UC Riverside is leading one of the NASA Astrobiology Program’s eight new research teams tackling questions about the evolution and origins of life on Earth and the possibility of life beyond our solar system.

An Earth-like “exomoon” orbiting a gas giant planet in a star’s habitable zone. Credit: NASA/JPL-Caltech

The teams comprise the inaugural class of NASA’s Interdisciplinary Consortia for Astrobiology Research program. The UCR-led team is motivated by the fundamental question of how to detect planets that could host life and remain habitable despite tremendous change over time, which requires hunting for biological gases in the atmospheres of planets light years beyond our solar system.

“To achieve this goal, our research focuses on the many diverse chapters of Earth’s history—or alterative Earths—that span billions of years and offer critical templates for examining exoplanets far beyond our solar system,” said UCR biogeochemist Timothy Lyons, the project leader.

Because of their immense distance from us, humans will likely never visit those planets, at least not soon, Lyons said. However, in the near future, scientists will be able to analyze the compositions of these planets’ atmospheres, looking for gases like oxygen and methane that could come from life.

Earth has undergone dramatic changes over the last 4.5 billion years, with major transitions occurring in plate tectonics, climate, ocean chemistry, the structure of our ecosystems, and composition of our atmosphere.

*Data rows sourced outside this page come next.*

/-- The value a merge class leaves (R132). -/
def mergeVal (cls mw v w : Nat) : Nat :=
  let n := 8 * 2 ^ mw
  match cls with
  | 2 => (v + w) % 2 ^ n
  | 3 => (mergeFmt mw).add .rne v w
  | 4 => if signed n v ≤ signed n w then v else w
  | 5 => if signed n v ≥ signed n w then v else w
  | 6 => (mergeFmt mw).fmax v w
  | _ => v ||| w

/-- The legal combinations of class and merge width (R130). -/
def legalClasses : List (Nat × Nat) :=
  [(0, 0), (1, 0), (2, 2), (2, 3), (3, 1), (3, 2), (3, 3), (4, 2), (4, 3), (5, 2), (5, 3), (6, 2), (6, 3), (7, 2), (7, 3)]

/-! ### The page of a byte (R130, R133)

A record carries no class (R385), so the home takes it from the page tables of its own package that map the page; of a page that only
other packages map, it is an input (log 45). -/

/-- Indices of the entries of a table of n that are not zero. -/
def tableIdx (m : List Host.Cell) (base n : Nat) : List Nat :=
  ((m.filter (fun c => decide (base ≤ c.1) && decide (c.1 < base + 8 * n))).map (fun c => (c.1 - base) / 8)).eraseDups

/-- What a leaf entry of a level says of a pod page homed here. -/
def State.podPage? (s : State) (e lvl : Nat) : Option PodPage :=
  let z := leafSize e lvl
  if bit e 0 && bits e 9 8 == 1 && bits e 51 40 == s.rank && leafOk { pte := e, base := 0, size := z } then
    some { kind := { cls := bits e 54 52, mw := bits e 11 10 }, base := bits e 39 12 * 4096, size := z }
  else none

/-- The pod pages homed here that a table of a level maps. -/
def State.podPages (s : State) : (lvl t : Nat) → List PodPage
  | 0, t => (tableIdx s.mem t 512).filterMap (fun i => s.podPage? (rdNat s.mem (t + 8 * i) 8) 0)
  | l + 1, t =>
    (tableIdx s.mem t (if l = 2 then 131072 else 512)).flatMap (fun i =>
      let e := rdNat s.mem (t + 8 * i) 8
      if bit e 7 then (if l = 2 then [] else (s.podPage? e (l + 1)).toList)
      else if bit e 0 then s.podPages l (bits e 39 12 * 2 ^ 12) else [])

/-- The pod pages homed here that any address space maps. -/
def State.allPodPages (s : State) : List PodPage :=
  let d := s.preg 0x400 % 2 ^ 40
  (tableIdx s.mem d 65536).flatMap (fun i =>
    let e := rdNat s.mem (d + 8 * i) 8
    if bit e 0 then s.podPages 3 (bits e 39 20 * 2 ^ 20) else [])

/-- Does a page hold a local address? -/
def PodPage.holds (p : PodPage) (la : Nat) : Bool := decide (p.base ≤ la) && decide (la < p.base + p.size)

/-- First byte and size of the page of a local address that nothing known to the package maps: one of the sizes of R355 and R360, freely. -/
def unknownSpan (la : Nat) : Nat × Nat :=
  let z := ([0x40000000, 0x200000, 0x10000].find? (fun z => Config.podSize (la / z * z) z)).getD 0x1000
  (la / z * z, z)

/-- The page of a local address at a commit: as a page table of the package maps it; else as page tables of other packages do; else a page
that the spec does not tell of, with the kind that an own record on it names or a free one. -/
def State.pageAt (s : State) (la : Nat) : PodPage :=
  match (s.allPodPages ++ s.otherPages).find? (·.holds la) with
  | some p => p
  | none =>
    let sp := unknownSpan la
    let own := (s.inbound.filter (fun r => decide (sp.1 ≤ r.addr) && decide (r.addr < sp.1 + sp.2))).findSome? (·.page)
    let c := legalClasses.getD (Config.podClass sp.1 sp.2 % 15) (1, 0)
    { kind := own.getD { cls := c.1, mw := c.2 }, base := sp.1, size := sp.2 }

/-- The bytes of an EXCL record that it writes: those that no other source has written. -/
def exclWrites (stays : Tbl Word) (key : Word) (ws : List (Nat × Byte)) : List (Nat × Byte) :=
  ws.filter (fun x => match tfind stays x.1 with
    | some k0 => decide (srcOf k0 = srcOf key)
    | none => true)

/-- What an EXCL record adds to what a commit has found: its key on each byte it writes, a conflict on each other. -/
def exclFound (a : CommitAcc) (key : Word) (ws : List (Nat × Byte)) : CommitAcc :=
  ws.foldl (fun a x =>
    match tfind a.stays x.1 with
    | some k0 =>
        if srcOf k0 = srcOf key then { a with stays := tput a.stays x.1 key }
        else { a with conflicts := if (tfind a.conflicts x.1).isSome then a.conflicts else tput a.conflicts x.1 key }
    | none => { a with stays := tput a.stays x.1 key }) a

/-- Merge a record of classes 2 to 7 unit by unit (R132). -/
def State.mergeRec (s : State) (k : PageKind) (r : Rec) : State :=
  let n := 2 ^ k.mw
  (List.range (r.data.length / n)).foldl (fun s i =>
    let o := r.addr + i * n
    let x := (s.readLocal (addrs o n)).1
    x.putLocal o (leBytes n (mergeVal k.cls k.mw (rdNat x.mem o n) (leNat ((r.data.drop (i * n)).take n))))) s

/-- Apply one record at its home; an uncorrectable read, of the record or of the bytes it is merged into, stops the commit (R143). -/
def commitRec (kindOf : Nat → PageKind) (a : State × CommitAcc) (r : Rec) : State × CommitAcc :=
  let k := kindOf r.addr
  let apron := unitsOf (a.1.apronBytes 0x211 r)
  let ws := if k.cls = 0 then exclWrites a.2.stays r.key ((addrs r.addr r.data.length).zip r.data)
    else (addrs r.addr r.data.length).zip r.data
  let las := ws.map (·.1)
  let needs := fun u => a.1.badUnit u && (2 ≤ k.cls || !coversUnit las u)
  if a.2.bad.isSome then a
  else
    match (apron.find? a.1.badUnit).orElse (fun _ => (unitsOf las).find? needs) with
    | some u => (a.1, { a.2 with bad := some (64 * u) })
    | none =>
      let s1 := apron.foldl State.correct a.1
      if 2 ≤ k.cls then (s1.mergeRec k r, a.2)
      else
        (s1.writeLocal 3 0xFFFF 0xFF 0 las (ws.map (·.2)),
          if k.cls = 0 then exclFound a.2 r.key ((addrs r.addr r.data.length).zip r.data) else a.2)

/-- Insert by key. -/
def insertRec (r : Rec) : List Rec → List Rec
  | [] => [r]
  | x :: xs => if r.key.toNat ≤ x.key.toNat then r :: x :: xs else x :: insertRec r xs

/-- Records in ascending key order (R128). -/
def sortRecs (l : List Rec) : List Rec := l.foldr insertRec []

/-- The lowest conflicting byte of each page; `base` gives the first byte of a byte's page. -/
def pageConflicts (base : Nat → Nat) : Tbl Word → Option Nat → List (Nat × Word)
  | [], _ => []
  | (a, k) :: r, prev =>
    if prev = some (base a) then pageConflicts base r prev else (a, k) :: pageConflicts base r (some (base a))

/-- STEP_CONFLICT events of a boundary, at most 256, each with the final overflow count (R133). -/
def State.postConflicts (s : State) (base : Nat → Nat) (acc : CommitAcc) : State :=
  let all := pageConflicts base acc.conflicts none
  let final := all.length - 256
  (all.take 256).foldl (fun a c => a.post 0x0010 0 0xFFFF
    [(0x18, s.paOf c.1), (0x20, (tget 0 acc.stays c.1).toNat), (0x28, c.2.toNat), (0x30, final)]) s

/-- Begin to save every task for a quiesce: admission and placement have stopped (R347, R348). Each takes a slot while there are free
ones (R341); the image holds all of them. -/
def State.beginSaving (s : State) (step : Bool) : State :=
  let s1 := { s with disp := { s.disp with quiesce := .saving step } }
  s1.tasks.foldl (fun a e => match e.2.run with
    | .placed pg =>
      let sl := a.freeSaveSlot
      { a with disp := { a.disp with slots := a.disp.slots ++ sl.toList } }.putTask e.1 { e.2 with run := .draining pg false sl, since := a.disp.clock }
    | _ => a) s1

/-- The records of generation n that this home applies, in ascending key order. -/
def State.toCommit (s : State) : List Rec := sortRecs (s.inbound.filter (fun r => r.gen = s.stepNum))

/-- The commit at this package: every record of generation n in ascending key order, the events, then CMT (R132, R389). -/
def State.commitLocal (s : State) : State :=
  let z := s.toCommit.foldl (commitRec (fun la => (s.pageAt la).kind)) (s, { stays := [], conflicts := [], bad := none })
  match z.2.bad with
  | some la =>
      ({ z.1 with bnd := { z.1.bnd with phase := .committing } }).post 0x0013 3 0xFFFF [(0x18, s.paOf la)]
  | none =>
    let s1 := ({ z.1 with inbound := z.1.inbound.filter (fun r => r.gen ≠ s.stepNum) }).postConflicts (fun la => (s.pageAt la).base) z.2
    let s2 := { s1 with bnd := { s1.bnd with phase := .committed, sentCmt := true } }
    let s3 := if s2.disp.quiesce = .waitStep && s2.bnd.signalled then s2.beginSaving true else s2
    s3.report 4

/-! ## Release (R121, R134, R135, R348) -/

/-- A task at the release: its arrival ends, and its STEP.WAIT finds the boundary released (R135, R420); a task saved in its
STEP.WAIT has its saved pc advanced past it (R348). -/
def Task.release (t : Task) : Task :=
  let t1 := { t with arrived := false, counted := true }
  if t.inStepWait && t.run.saved then { t1 with inStepWait := false, stepOwed := false, hart := t1.hart.advance 8 } else t1

/-- Pod loads issued in the kerf ask their remote homes now (R134, R385). -/
def State.askKerfLoads (s : State) : State :=
  s.tasks.foldl (fun a e => e.2.hart.loads.foldl (fun b x =>
    match x.kind with
    | .scalar l => if l.space = .pod && l.got.isEmpty && !b.fab.txns.any (fun y => y.owner == .load (.scp e.1) x.po) then
        b.requestBytes (.load (.scp e.1) x.po) ((addrs l.va.toNat l.pas.length).zip l.pas) else b
    | .stream _ => b) a) s

/-- The release at this package. -/
def State.releaseLocal (s : State) : State :=
  let n := s.stepNum
  let s1 := (s.setPreg 0x214 ((n + 1) % 2 ^ 64)).askKerfLoads
  let s2 := { s1 with outbound := s1.outbound.filter (fun (r : Rec) => r.gen ≠ n), inbound := s1.inbound.filter (fun (r : Rec) => r.gen ≠ n),
                      tasks := s1.tasks.map (fun (e : Nat × Task) => (e.1, e.2.release)), bnd := Boundary.idle,
                      disp := { s1.disp with stepFreed := [] } }
  let s3 := if s2.disp.quiesce = .waitKernel then s2.beginSaving false else s2
  s3.tryArr

/-! ## Leaders and the root (R389) -/

/-- Report bitmaps of a phase: as leader, and as root. -/
def Boundary.lead (b : Boundary) (ph : Nat) : BitVec 32 := if ph = 0 then b.lead0 else if ph = 2 then b.lead2 else b.lead4
def Boundary.roots (b : Boundary) (ph : Nat) : Tbl (BitVec 32) := if ph = 0 then b.root0 else if ph = 2 then b.root2 else b.root4

def Boundary.setLead (b : Boundary) (ph : Nat) (v : BitVec 32) : Boundary :=
  if ph = 0 then { b with lead0 := v } else if ph = 2 then { b with lead2 := v } else { b with lead4 := v }

def Boundary.setRoot (b : Boundary) (ph g : Nat) (v : BitVec 32) : Boundary :=
  if ph = 0 then { b with root0 := tset 0 b.root0 g v } else if ph = 2 then { b with root2 := tset 0 b.root2 g v }
  else { b with root4 := tset 0 b.root4 g v }

/-- Is the package the leader of its group, the root of the pod? -/
def State.isLeader (s : State) : Bool := s.leaderOf (s.rank / 32) == some s.rank
def State.isRoot (s : State) : Bool := s.root == some s.rank

/-- Does a bitmap hold every member of a group? -/
def State.groupFull (s : State) (g : Nat) (b : BitVec 32) : Bool := s.groupMask g &&& ~~~b == 0

/-- Send a downward message to every leader. -/
def State.toLeaders (s : State) (ph : Nat) : State :=
  (s.podGroups.filterMap s.leaderOf).foldl (fun a l => a.send (a.treePacket l ph false 0)) s

/-- The root sends the withheld release once every member has resumed; of other members nothing in the spec tells it (log 2). -/
def State.resumeRelease (s : State) : State :=
  if s.bnd.withheld && s.bnd.resumed && s.isRoot then
    if s.others.isEmpty then { s with bnd := { s.bnd with withheld := false } }.toLeaders 5
    else
      let d := s.draw
      if Config.freeBit d.1 then { d.2 with bnd := { d.2.bnd with withheld := false } }.toLeaders 5 else d.2
  else s

/-- The root goes on to the next phase once every leader has reported (R389): not past the arrived phase in its own kernel cut (R348), and
with REL withheld after a signalled quiesce until every member has resumed (R347). -/
def State.rootCheck (s : State) (ph : Nat) : State :=
  if !s.isRoot || !s.podGroups.all (fun g => s.groupFull g (tget 0 (s.bnd.roots ph) g)) then s
  else if ph = 0 then (if s.kernelCut then s else s.toLeaders 1)
  else if ph = 2 then s.toLeaders 3
  else if s.bnd.quiesceSeen then ({ s with bnd := { s.bnd with withheld := true } }).resumeRelease
  else s.toLeaders 5

/-- A leader whose group has reported tells the root (R389). -/
def State.leadCheck (s : State) (ph : Nat) : State :=
  let g := s.rank / 32
  if !s.isLeader || !s.groupFull g (s.bnd.lead ph) then s
  else if s.isRoot then ({ s with bnd := s.bnd.setRoot ph g (s.bnd.lead ph) }).rootCheck ph
  else
    match s.root with
    | some r => s.send (s.treePacket r ph (ph == 0 && s.bnd.quiesceSeen) (s.bnd.lead ph))
    | none => s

“These changes represent an opportunity,” Lyons said. “The different periods of Earth’s evolutionary history provide glimpses of many, largely alien worlds, some of which may be analogs for habitable planetary states that are very different from conditions on modern Earth.”

Exciting new research frontiers for Lyons’ team include studies of Earth’s first 500 million years, as well as predictions about our planet and its life billions of years in the future.

Studying biosignature gases in Earth’s past will allow the team to design telescopes and refine interpretative models for potential traces of life in distant exoplanet atmospheres, noted Georgia Tech biogeochemist Christopher Reinhard.

Once the researchers understand how Earth and its star—the sun—changed together to maintain liquid oceans teeming with life over billions of years, the team can predict how other planetary systems might also have developed and maintained life and better understand how to search for it.

“Such a ‘mission to early Earth’ must include broad interdisciplinarity within the team, impactful synergy within and across the Research Coordination Networks, or RCNs, of the NASA Astrobiology Program, and a commitment to deliverables that will help steer NASA science for decades to come,” said UCR astrobiologist Edward Schwieterman.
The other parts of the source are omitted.